Some of the scrutinizing was being done by the keepers themselves. For the second time in two months, New York Stock Exchange President Keith Funston warned against "unwise speculation" in low-priced shares and new issues—speculation partly fueled by the highest level of market loans ($5.2 billion) since the beginning of the Great Depression. More worrisome for Wall Street was the announcement by a House of Representatives subcommittee that it planned to investigate both SEC and stock-exchange practices to decide whether investors need to be protected with tighter security laws. On top of that, SEC announced a full-scale probe of the American Stock Exchange, the first publicly announced proceedings against any U.S. exchange since 1938.

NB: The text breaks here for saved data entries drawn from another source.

-- ==== Sys2Proof/Laws/Tab.lean ====
section
/-!
SUPPORT. Sparse tables: reading after writing, and the canonical form.
-/

namespace Sys2Proof

variable {V : Type}

@[simp] theorem Tab.get_erase_self (t : Tab V) (d : V) (k : Nat) : Tab.get (Tab.erase t k) d k = d := by
  induction t with
  | nil => rfl
  | cons e r ih =>
    obtain ⟨j, v⟩ := e
    by_cases h : j = k <;> simp [Tab.erase, Tab.get, h, ih]

theorem Tab.get_erase_of_ne (t : Tab V) (d : V) {j k : Nat} (h : j ≠ k) :
    Tab.get (Tab.erase t k) d j = Tab.get t d j := by
  induction t with
  | nil => rfl
  | cons e r ih =>
    obtain ⟨i, v⟩ := e
    by_cases hk : i = k
    · subst hk
      simp [Tab.erase, Tab.get, ih, Ne.symm h]
    · by_cases hj : i = j
      · subst hj
        simp [Tab.erase, Tab.get, hk]
      · simp [Tab.erase, Tab.get, hk, hj, ih]

theorem Tab.get_insert_of_ne (t : Tab V) (d v : V) {j k : Nat} (h : j ≠ k) :
    Tab.get (Tab.insert t k v) d j = Tab.get t d j := by
  induction t with
  | nil => simp [Tab.insert, Tab.get, Ne.symm h]
  | cons e r ih =>
    obtain ⟨i, w⟩ := e
    by_cases hk : k < i
    · simp [Tab.insert, Tab.get, hk, Ne.symm h]
    · by_cases hj : i = j
      · subst hj
        simp [Tab.insert, Tab.get, hk]
      · simp [Tab.insert, Tab.get, hk, hj, ih]

theorem Tab.get_insert_erase (t : Tab V) (d v : V) (k : Nat) :
    Tab.get (Tab.insert (Tab.erase t k) k v) d k = v := by
  induction t with
  | nil => simp [Tab.erase, Tab.insert, Tab.get]
  | cons e r ih =>
    obtain ⟨i, w⟩ := e
    by_cases hi : i = k
    · simpa [Tab.erase, hi] using ih
    · by_cases hk : k < i <;> simp [Tab.erase, Tab.insert, Tab.get, hi, hk, ih]

/-! ### The canonical form -/

theorem Tab.rising_mono {t : Tab V} {a : Option Nat} {b : Nat} (h : Tab.rising (some b) t = true)
    (hab : ∀ x, a = some x → x ≤ b) : Tab.rising a t = true := by
  cases t with
  | nil => rfl
  | cons e r =>
    obtain ⟨k, v⟩ := e
    simp only [Tab.rising, Bool.and_eq_true, decide_eq_true_eq] at h ⊢
    refine ⟨?_, h.2⟩
    cases a with
    | none => rfl
    | some x => simpa using Nat.lt_of_le_of_lt (hab x rfl) h.1

theorem Tab.rising_erase {t : Tab V} {a : Option Nat} (k : Nat) (h : Tab.rising a t = true) :
    Tab.rising a (Tab.erase t k) = true := by
  induction t generalizing a with
  | nil => rfl
  | cons e r ih =>
    obtain ⟨j, v⟩ := e
    simp only [Tab.rising, Bool.and_eq_true] at h
    by_cases hj : j = k
    · simp only [Tab.erase, hj, if_true]
      refine ih (Tab.rising_mono h.2 ?_)
      intro x hx
      subst hx
      have := h.1
      simp only [decide_eq_true_eq] at this
      omega
    · simp only [Tab.erase, hj, if_false, Tab.rising, Bool.and_eq_true]
      exact ⟨h.1, ih h.2⟩

theorem Tab.rising_insert {t : Tab V} {a : Option Nat} (k : Nat) (v : V) (ha : ∀ x, a = some x → x < k)
    (hk : ∀ e ∈ t, e.1 ≠ k) (h : Tab.rising a t = true) : Tab.rising a (Tab.insert t k v) = true := by
  induction t generalizing a with
  | nil =>
    cases a with
    | none => rfl
    | some x => simp [Tab.insert, Tab.rising, ha x rfl]
  | cons e r ih =>
    obtain ⟨j, w⟩ := e
    simp only [Tab.rising, Bool.and_eq_true] at h
    by_cases hj : k < j
    · simp only [Tab.insert, hj, if_true, Tab.rising, Bool.and_eq_true, decide_eq_true_eq]
      refine ⟨?_, trivial, h.2⟩
      cases a with
      | none => rfl
      | some x => simpa using ha x rfl
    · have hne := hk (j, w) (by simp)
      simp only [Tab.insert, hj, if_false, Tab.rising, Bool.and_eq_true]
      refine ⟨h.1, ih ?_ (fun e he => hk e (by simp [he])) h.2⟩
      intro x hx
      cases hx
      simp only [ne_eq] at hne
      omega

theorem Tab.mem_erase_ne {t : Tab V} {k : Nat} : ∀ e ∈ Tab.erase t k, e.1 ≠ k := by
  induction t with
  | nil => simp [Tab.erase]
  | cons e r ih =>
    obtain ⟨j, v⟩ := e
    by_cases hj : j = k
    · simpa [Tab.erase, hj] using ih
    · intro e he
      simp only [Tab.erase, hj, if_false, List.mem_cons] at he
      rcases he with rfl | he
      · exact hj
      · exact ih e he

theorem Tab.mem_of_mem_erase {t : Tab V} {k : Nat} {e : Nat × V} (h : e ∈ Tab.erase t k) : e ∈ t := by
  induction t with
  | nil => simp [Tab.erase] at h
  | cons f r ih =>
    obtain ⟨j, v⟩ := f
    by_cases hj : j = k
    · simp only [Tab.erase, hj, if_true] at h
      exact List.mem_cons_of_mem _ (ih h)
    · simp only [Tab.erase, hj, if_false, List.mem_cons] at h
      rcases h with rfl | h
      · simp
      · exact List.mem_cons_of_mem _ (ih h)

theorem Tab.mem_insert {t : Tab V} {k : Nat} {v : V} {e : Nat × V} (h : e ∈ Tab.insert t k v) :
    e = (k, v) ∨ e ∈ t := by
  induction t with
  | nil => simpa [Tab.insert] using h
  | cons f r ih =>
    obtain ⟨j, w⟩ := f
    by_cases hj : k < j
    · simpa [Tab.insert, hj] using h
    · simp only [Tab.insert, hj, if_false, List.mem_cons] at h
      rcases h with rfl | h
      · simp
      · rcases ih h with h | h <;> simp [h]

variable [DecidableEq V]

/-- A read after a write of the same key gives what was written. -/
@[simp] theorem Tab.get_put_self (t : Tab V) (d v : V) (k : Nat) : Tab.get (Tab.put t d k v) d k = v := by
  unfold Tab.put
  split
  · simp_all
  · exact Tab.get_insert_erase t d v k

/-- A write leaves every other key alone. -/
theorem Tab.get_put_of_ne (t : Tab V) (d v : V) {j k : Nat} (h : j ≠ k) :
    Tab.get (Tab.put t d k v) d j = Tab.get t d j := by
  unfold Tab.put
  split
  · exact Tab.get_erase_of_ne t d h
  · rw [Tab.get_insert_of_ne _ _ _ h, Tab.get_erase_of_ne t d h]

theorem Tab.get_put (t : Tab V) (d v : V) (j k : Nat) :
    Tab.get (Tab.put t d k v) d j = if j = k then v else Tab.get t d j := by
  by_cases h : j = k
  · simp [h]
  · simp [h, Tab.get_put_of_ne t d v h]

/-- Writing keeps the canonical form. -/
theorem Tab.wf_put {t : Tab V} {d : V} (k : Nat) (v : V) (h : Tab.wf t d = true) :
    Tab.wf (Tab.put t d k v) d = true := by
  simp only [Tab.wf, Bool.and_eq_true, List.all_eq_true, decide_eq_true_eq] at h ⊢
  unfold Tab.put
  split
  · exact ⟨Tab.rising_erase k h.1, fun e he => h.2 e (Tab.mem_of_mem_erase he)⟩
  · rename_i hv
    refine ⟨Tab.rising_insert k v (by simp) Tab.mem_erase_ne (Tab.rising_erase k h.1), ?_⟩
    intro e he
    rcases Tab.mem_insert he with rfl | he
    · exact hv
    · exact h.2 e (Tab.mem_of_mem_erase he)

theorem Tab.wf_nil (d : V) : Tab.wf ([] : Tab V) d = true := rfl

end Sys2Proof
end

SEC's investigation grew out of charges against Gerard A. Re and his son Gerard F., who, from their privileged position as specialists on the American Exchange, made an estimated profit of $3,000,000 in five years of market rigging and price fixing (they have since been expelled from the exchange). Behind the commission's terse promise to check on the "rules, policies, practices and procedures" governing Amex's specialists and other members lay an evident determination to find out how the Res had got away with their shenanigans under the supposedly vigilant eyes of both Amex and SEC officials.

Lusty & Lax. Part of the answer lies in the lusty, freewheeling nature of the American Exchange, which professionals still call "the Curb" in memory of its humble beginnings. Unlike the older New

York Stock Exchange. Amex has no explicit minimum requirements for listing companies (though it usually insists on at least 100,000 shares outstanding), feels free to accept a promising company even if it has no earnings. More of a professional's market than the Big Board, Amex operates in a climate of headier speculation and less disclosure—all of which set the scene for the Res.

As stock specialists, charged with maintaining a "fair and orderly'' market in the stocks assigned to them, the Res were both brokers executing floor orders for other brokers, and traders on their own account. In their role of brokers' broker, they acquired, like all specialists, a treasury of inside information—a situation that has led some critics to charge all specialists with automatic conflict of interest.

Despite the delicacy of the specialist's job, however, SEC has left both the establishment of specific rules for specialists and the policing of them to the stock exchanges; the commission itself can neither change the specialist rules made by the exchanges nor punish offenders with anything more than an order for their expulsion from the exchange.